Maybe he worries about what his church leadership thinks of his campaign. Maybe he wonders if Ann and the boys still look at him the same way they did in his big business days. It appears that his behavior was not much better then, but it was certainly not so public and probably a lot easier to justify in his own and their minds.

So what if he decided – and the timing indicates it might have been the debacle in Europe that did it – that he could not win the presidency? He had sold his soul and would get nothing in return. Might he not want a little revenge? He can’t blame Obama, but he can quite properly blame the far right wing of the party. In a traditional election it would indeed, as Ann Romney has said, been their turn. He had the pedigree, the money, the looks, and a prior run; all any Republican in recent memory has needed. And with the nomination in hand, it would probably have been easy for a wealthy Massachusetts moderate to depose an incumbent as vulnerable as Obama.

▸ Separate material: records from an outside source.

/-- From cleared staging with a coherent memo, `GENERATE_AV` returns the vector of its inputs, SQN zero when absent. -/
theorem generateAv_vector (hs : s.block.staging = clearedStaging) (hv : s.block.km.valid = true)
    (hm : MemoCoherent (paramsOf s.inst) s.block) (sqn : Option (Bytes 6))
    (hsel : selectRand rand.isSome (vectorInputsPushed (sqn.map Vector.toList) rand s) = .success r u) :
    ∃ t, generateAv (sqn.map Vector.toList) rand s = .next (.success (authVector (paramsOf s.inst)
      (deriveOpc (paramsOf s.inst) s.block.km.k s.block.km.op) r (sqn.getD (zeros 6))), t) := by
  cases sqn with
  | none =>
    obtain ⟨t, ht⟩ := generateAv_chosen hv hsel nofun
    exact ⟨t, by rw [ensureOpc_of_coherent hm] at ht; exact ht⟩
  | some v =>
    have hsqn : (vectorInputsPushed (some v.toList) rand s).block.staging.sqn =
        v.toList.foldl pushByte (clearedOperand 6) := by rw [vectorInputsPushed, hs]; rfl
    obtain ⟨t, ht⟩ := generateAv_chosen hv hsel fun _ => by
      rw [Option.map_some, hsqn]; exact pushed_cnt_eq (by decide) v
    exact ⟨t, by rw [ensureOpc_of_coherent hm, Option.map_some, hsqn, pushed_buf_eq (by decide)] at ht; exact ht⟩

end

/-- Settles O51. -/
theorem generateAvReturnsVector : Obligations.GenerateAvReturnsVector := by
  unfold Obligations.GenerateAvReturnsVector
  intro s sqn rand hs hv hm
  exact generateAv_vector hs hv hm (some sqn) (selectRand_pushed hs _ rand)

/-! ### The request -/

/-- A field that is absent, or whose text decodes, does not stop the request (R90 step 1). -/
theorem decodeField_isOk {f : ErrField} {x : Option (List Char)}
    (h : ∀ text, x = some text → (decodeHex text).isSome) : ∃ b, decodeField f x = .ok b := by
  obtain ⟨b, hb, -⟩ | ⟨text, hx, hnone, -⟩ := decodeField_cases f x
  · exact ⟨b, hb⟩
  · have hsome := h text hx
    rw [hnone] at hsome
    cases hsome

/-- Settles O52: the first field that does not decode is the answer. -/
theorem malformedFieldStopsRequest : Obligations.MalformedFieldStopsRequest := by
  unfold Obligations.MalformedFieldStopsRequest
  intro q s cs hcs
  refine ⟨fun hop => ?op, fun hop hkey => ?key, fun hop hkey hsqn => ?sqn, fun hop hkey hsqn hrand => ?rand⟩
  case op =>
    rw [serveRequest, hop, decodeField_error hcs]
    rfl
  case key =>
    obtain ⟨o, ho⟩ := decodeField_isOk hop
    rw [serveRequest, ho, hkey, decodeField_error hcs]
    rfl
  case sqn =>
    obtain ⟨o, ho⟩ := decodeField_isOk hop
    obtain ⟨k, hk⟩ := decodeField_isOk hkey
    rw [serveRequest, ho, hk, hsqn, decodeField_error hcs]
    rfl
  case rand =>
    obtain ⟨o, ho⟩ := decodeField_isOk hop
    obtain ⟨k, hk⟩ := decodeField_isOk hkey
    obtain ⟨v, hv⟩ := decodeField_isOk hsqn
    rw [serveRequest, ho, hk, hv, hrand, decodeField_error hcs]
    rfl
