-- ==== Sys2Proof/Word.lean ====
section
/-! DEFINITION. The word of the engine (00_scope.md R8, R11, R12). -/

namespace Sys2Proof

/-- A word: an unsigned integer in [0, 2^32) (00_scope.md R11). -/
abbrev Word := BitVec 32

/-- `mod32(v) = v mod 2^32` (00_scope.md R12). -/
def mod32 (n : Nat) : Word := BitVec.ofNat 32 n

end Sys2Proof
end

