-- ==== Sys2Proof/Machine/Step.lean ====
section
/-! DEFINITION. One step of the machine: the next move of the agenda (00_scope.md R19, 20_memory.md R79). -/

namespace Sys2Proof.Machine

/-- One step (00_scope.md R19): the first move of the agenda is made. With no move listed the engine executes the
pending command, if there is one; otherwise it is idle (60_exceptions.md R257) and nothing changes. -/
def step (s : State) : Host.Outcome State Fault Refusal :=
  match s.agenda with
  | [] => engineStep s
  | .engine :: rest => engineStep { s with agenda := rest }
  | .read bytes offset :: rest => hostRead bytes offset { s with agenda := rest }
  | .write bytes offset v :: rest => hostWrite bytes offset v { s with agenda := rest }
  | .reset :: rest => .next (assertReset { s with agenda := rest })

/-- `s` with the command word `w` latched in PENDING and the engine's step as the next move, so that `step` executes
exactly it (log 12). -/
def State.withFetchWord (s : State) (nbits w : Nat) : State :=
  { s with pending := some (BitVec.ofNat 32 (w % 2 ^ nbits)), agenda := .engine :: s.agenda }

end Sys2Proof.Machine
end

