-- ==== Sys2Proof/Machine/Digest.lean ====
section
/-! DEFINITION. The digest as the host reads it from H: as 32 bytes, as 256 bits and as a hex string
(20_memory.md R75, 42_codec.md R158). -/

namespace Sys2Proof.Machine

/-- Digest byte 4i + b is `H[i][31 - 8b : 24 - 8b]` (20_memory.md R75). -/
def digestByte (s : State) (n : Fin 32) : BitVec 8 := s.h[n.val / 4].extractLsb' (24 - 8 * (n.val % 4)) 8

/-- Digest bit 32i + b is `H[i][31 - b]` (42_codec.md R158). -/
def digestBit (s : State) (n : Fin 256) : Bool := s.h[n.val / 32].getLsbD (31 - n.val % 32)

/-- One word as 8 hex digits, the most significant first (20_memory.md R75). -/
def hexWord (w : Word) : List Char :=
  (List.range 8).map fun i => Nat.digitChar ((w.toNat / 16 ^ (7 - i)) % 16)

/-- The digest as a string of 64 hex digits (20_memory.md R75). -/
def digestHex (s : State) : String := String.ofList (s.h.toList.flatMap hexWord)

end Sys2Proof.Machine
end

But the right wing was in charge and he had to fight through a succession of incredibly stupid and crazy candidates backed by millions of incredibly stupid and crazy voters. He never seemed stupid or crazy himself just mendacious and hollow as he pandered to the wing-nuts and allowed no other candidate to get to his right for long. Then when his last opponent had conceded he discovered that the crazy and stupid would not release him back to the real world he actually lived in; the one where elections were won. The right had bought a far-right candidate and they intended to enforce their warranty.

If they were to cost him the election, however, he could also make them pay. He could hand his opponent a mandate, ensure a rout down ticket and just maybe turn the Republican Party back into the one he had always expected to lead. He could so badly discredit the right that it would be generations before they controlled the party again. And Paul Ryan on the ticket could do it; the far-right poster boy with vacant eyes and a pledge to kill Medicare. Every Republican member of Congress would have to explain their vote on the Ryan budget; every Republican pursuing a seat would have to answer how they planned to vote while their potential constituents from both the right and the left parsed every word.

Romney probably did not do this with any conscious thought, but as I watch it all come undone – and it has does so in a very big way in only three days with more than 80 to go, I am increasingly sure Romney, sometime in the last week had a Donald Duck moment. Remember the old cartoons where the volatile fowl had an angel on one shoulder urging him to be a better duck and a devil on the other prodding him to bring down the bastards that had ruined his reputation and his chances. Maybe Romney found a way to listen to them both.